I wasn’t sure if Claire’s expression had more to do with fear that a guest was about to combust or awe at the spectacle that was my uncle Radu. Because that blending-in thing? That really wasn’t Radu’s style.
Not that his current outfit was showing him to best advantage. He looked like he’d been plucked from his lab at vamp HQ, where he did nefarious things he wasn’t allowed to talk about, without being given time to change. Because he was in boring old work clothes. Of course, for him, that translated into head-to-toe sapphire satin to complement his glossy dark hair, white silk hose to show off his fine calves, and no-doubt-genuine diamond buckles on his high-heeled shoes. He looked like the Blue Boy all grown up and fabulous.
His attire had been the height of male fashion in the mid-seventeenth century, which was the last time Radu had bothered to update his wardrobe. But sitting in a circa 1950s-era kitchen, drinking Sanka out of a chipped New York Giants mug, he was breathtakingly out of place. Like a curious peacock slumming with the pigeons in Central Park.

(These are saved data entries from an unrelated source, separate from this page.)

-- ==== Sys2Proof/Machine/Fabric.lean ====
section
/-!
DEFINITION. The instructions toward other packages, `push`, `sret` and `mark` (R404 to R412), and what this package does
for requests of others: translation grants (R235), remote accesses (R401, R402), slot buffers (R404 to R411) and the
replicas of marks (R429).
-/
namespace Sys2Proof.Machine

/-! ## Checks (R405, R410, R412) -/

/-- NOT_REMOTE (R405). -/
def notRemote (c : Cap) (a : Word) : Option OpFault := if hasPerm c .remote then none else some (capFault 0x12 5 c a)
/-- ALIGN of a slot buffer header (R404). -/
def headerAlign (c : Cap) : Option OpFault :=
  if (capCursor c).toNat % 64 ≠ 0 then some (capFault 0x11 4 c (capCursor c)) else none
/-- BOUNDS of the 64 header bytes. -/
def headerBounds (c : Cap) : Option OpFault :=
  if inBounds c (Int.ofNat (capCursor c).toNat) 64 then none else some (capFault 0x11 1 c (capCursor c))

/-- The length of a push (R405). -/
def pushLen (v : Word) : Nat := bitsOf v 31 0
/-- The first of a list of checks that fails. -/
def firstFault (l : List (Option OpFault)) : Option OpFault := l.findSome? id
/-- The checks of one seat's `push` (R405). -/
def pushFault (s : State) (i : Instr) (cb ce : CReg) (d : DReg) (k : Nat) : Option OpFault :=
  let b := cur s
  let r := readC b ce k
  let x := readC b cb k
  let v := readD b d k
  let n := pushLen v
  let row := [(Int.ofNat (capCursor x).toNat, n)]
  firstFault
    [useFault s (usesOf i) k, capChecks s r [.ld, .st] (capCursor r), notRemote r (capCursor r), headerAlign r,
      headerBounds r, capChecks s x [.ld] (capCursor x),
      if hasPerm x .remote then some (capFault 0x12 4 x (capCursor x)) else none,
      boundsFault x row, footWindow s x row, footPath s x row,
      if bitsOf v 63 32 ≠ 0 ∨ n < 16 ∨ 2 ^ 24 < n ∨ n % 16 ≠ 0 then some (plainFault 0x15 2) else none]

/-! ## push (R405 to R407) -/

/-- The reservation that a seat's push sends (R406), on the path of its header's line (R425). -/
def sendReserve (s : State) (f : Flight) : State :=
  match f.kind with
  | .push _ pkg _ none _ dst len => sendRemote s f.core f.id f.seats pkg (remoteReq s dst (capCursor dst) (.reserve len))
  | _ => s
/-- `push` (R405). -/
def execPush (cb : CReg) (keep : Bool) (d : DReg) (ce : CReg) (s : State) : Host.Outcome State Fault Refusal :=
  let i := Instr.push cb keep d ce
  let b := cur s
  let flag := passFlag s false
  let seats := issued s
  demand s (featureFault s 3) <|
    guardPass s (pushFault s i cb ce d)
      (let t := retireWith s [⟨d, if keep then .keep else .plain⟩] false (markPass seats [d] [] flag)
       let t := addParts t flag ((List.range seats.length).map fun j =>
         let k := nth seats j 0
         ⟨seatBit k, [d], [],
           .push (s.nextReq + j) (remotePkg (capCursor (readC b ce k))) d none (readC b cb k) (readC b ce k)
             (pushLen (readD b d k)), 0⟩)
       (t.flights.filter fun f => decide (s.nextId ≤ f.id)).foldl sendReserve t)

/-- The granules of a push's payload, read when it is granted (R406): bytes, tag and poison. A tag needs LDC of the source
and STC of the buffer, and is rewritten where it crosses (R360). -/
def pushPayload (s : State) (f : Flight) (src dst : Cap) (target : Nat) : Nat →
    Except CopyErr (List (List Byte × Bool × Bool) × State)
  | 0 => .ok ([], s)
  | n + 1 =>
    match pushPayload s f src dst target n with
    | .error e => .error e
    | .ok (gs, s) =>
      let a := Int.ofNat (capCursor src).toNat + 16 * Int.ofNat n
      match engineRead s f a 16 with
      | .error e => .error e
      | .ok (x, s) =>
        let tag := x.tag && !x.poison && a % 16 == 0 && hasPerm src .ldc && hasPerm dst .stc
        let space := taskSpaceNum s (flightTask s f)
        match travel s space (transferCap s space (capOfBytes x.bytes tag)) target with
        | (y, s) => .ok (gs ++ [(if y.tag then capBytes y else x.bytes, y.tag, x.poison)], s)
/-- Have the window granules of rows landed (R151)? -/
def rowsLanded (s : State) (f : Flight) (rows : List (Int × Nat)) : Bool :=
  rows.all fun r =>
    decide (r.1 < 0) || decide (Int.ofNat windowEnd ≤ r.1) || (winWaiting (flightTask s f) r.1.toNat r.2).isEmpty
/-- Have the stores that the seats of a flight made before it been performed (R206)? Those held for a granule that has not landed, or
sent to another package, have not. -/
def storesBefore (s : State) (f : Flight) : Bool :=
  s.flights.all fun g => !(g.core == f.core && g.slot == f.slot && g.task == f.task && decide (g.id < f.id)) ||
    match g.kind with
    | .stagedStore is => is.all fun i => !f.seats.getLsbD i.seat
    | .stagedAtom _ _ _ _ _ is => is.all fun i => !f.seats.getLsbD i.seat
    | .stagedRows false _ _ _ => false
    | .remoteStore _ _ => g.seats &&& f.seats == 0
    | _ => true
/-- May the source of a push be read: its granules have landed, and the seat's earlier stores have been performed (R206, R209)? -/
def pushReadable (s : State) (f : Flight) (src : Cap) (len : Nat) : Bool :=
  rowsLanded s f [(Int.ofNat (capCursor src).toNat, len)] && storesBefore s f
/-- May a grant be taken: it is new, or the payload that it asks for may be read? -/
def grantTaken (s : State) (id : Nat) : Bool :=
  match findFlight s id with
  | some f =>
    match f.kind with
    | .push _ _ _ (some _) src _ len => pushReadable s f src len
    | _ => true
  | none => true
/-- A payload goes to its slot, granule by granule, each on the path of its line (R406, R425). -/
def sendPayload (s : State) (f : Flight) (pkg : Nat) (dst : Cap) (pos : Word) (gs : List (List Byte × Bool × Bool)) : State :=
  (List.range gs.length).foldl (fun s j =>
    let g := nth gs j ([], false, false)
    sendRemote s f.core f.id f.seats pkg
      { remoteReq s dst (capCursor dst) (.store g.1 g.2.1 g.2.2) with va := pos + BitVec.ofNat 64 (16 * j) }) s
/-- PUSH_GRANT (R406, R407): the reply's deadline begins; the payload is read and sent, once it may be read. -/
def execPushGrant (id : Nat) (k pos : Word) (s : State) : Host.Outcome State Fault Refusal :=
  match findFlight s id with
  | none => .next s
  | some f =>
    match f.kind with
    | .push req pkg d slot src dst len =>
      let f' : Flight := if slot.isSome then f else { f with kind := .push req pkg d (some k) src dst len, deadline := replyDeadline s }
      let s := if slot.isSome then s else putFlight (answeredOne s id fun o => o.req == req) f'
      let again : State := { s with agenda := s.agenda ++ [.pushGrant id k pos] }
      if src = Cap.null then .next s
      else if !pushReadable s f' src len then .next again
      else
        match pushPayload s f' src dst pkg (len / 16) with
        | .ok (gs, s) => .next (sendPayload (putFlight s { f' with kind := .push req pkg d (some k) Cap.null dst len }) f' pkg dst pos gs)
        | .error (_, .poolDown lib) => .next (poolWait again f.task (some f.core) lib)
        | .error (va, e) => .next (abortFlight s f' (.pageFault va (transSub e)) va)
    | _ => .next s
/-- The end of a push: its register takes the reply, and its flag falls (R407). -/
def endPush (s : State) (f : Flight) (d : DReg) (v : Word) (p : Option Nat) : State :=
  let s := answered s f.id f.seats
  endFlight (landData s f [(d, [(lowestSeat f.seats, v, p)])]) f
/-- PUSH_REPLY (R407, R408): the slot or a status, or poison of cause 0. -/
def execPushReply (id : Nat) (v : Option Word) (s : State) : Host.Outcome State Fault Refusal :=
  match findFlight s id with
  | none => .next s
  | some f =>
    match f.kind with
    | .push _ _ d _ _ _ _ => .next (endPush s f d (v.getD 0) (if v.isNone then some 0 else none))
    | _ => .next s
/-- PUSH_REPLY_DEADLINE (R407): the register takes poison of cause 1. -/
def execPushReplyDeadline (id : Nat) (s : State) : Host.Outcome State Fault Refusal :=
  match findFlight s id with
  | none => .next s
  | some f =>
    match f.kind with
    | .push _ _ d (some _) _ _ _ => .next (endPush s f d 0 (some 1))
    | _ => .next s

“And when he climbed out, what was I supposed to do then?” Ray demanded.
“Preferably something that did not involve running into the middle of a public highway to cower under your jacket with your ass in the air,” Marlowe said drily.
“Hey! Not everybody is almighty first level, you know. Some of us still burn up in sunlight!”
“If only.”
“Oh, sure. Insult me while I’m on fire. And while we wait for my master to come kill me. And if that don’t work—”
“I’m going to kill you,” Marlowe muttered.
“Hey, come at me, bro!” Ray said, appearing in the doorway, all spiky black hair and outraged expression. And then dodging back into the darkened hall, before anything else started smoldering. “What you got, huh? What you got?” drifted around the doorframe.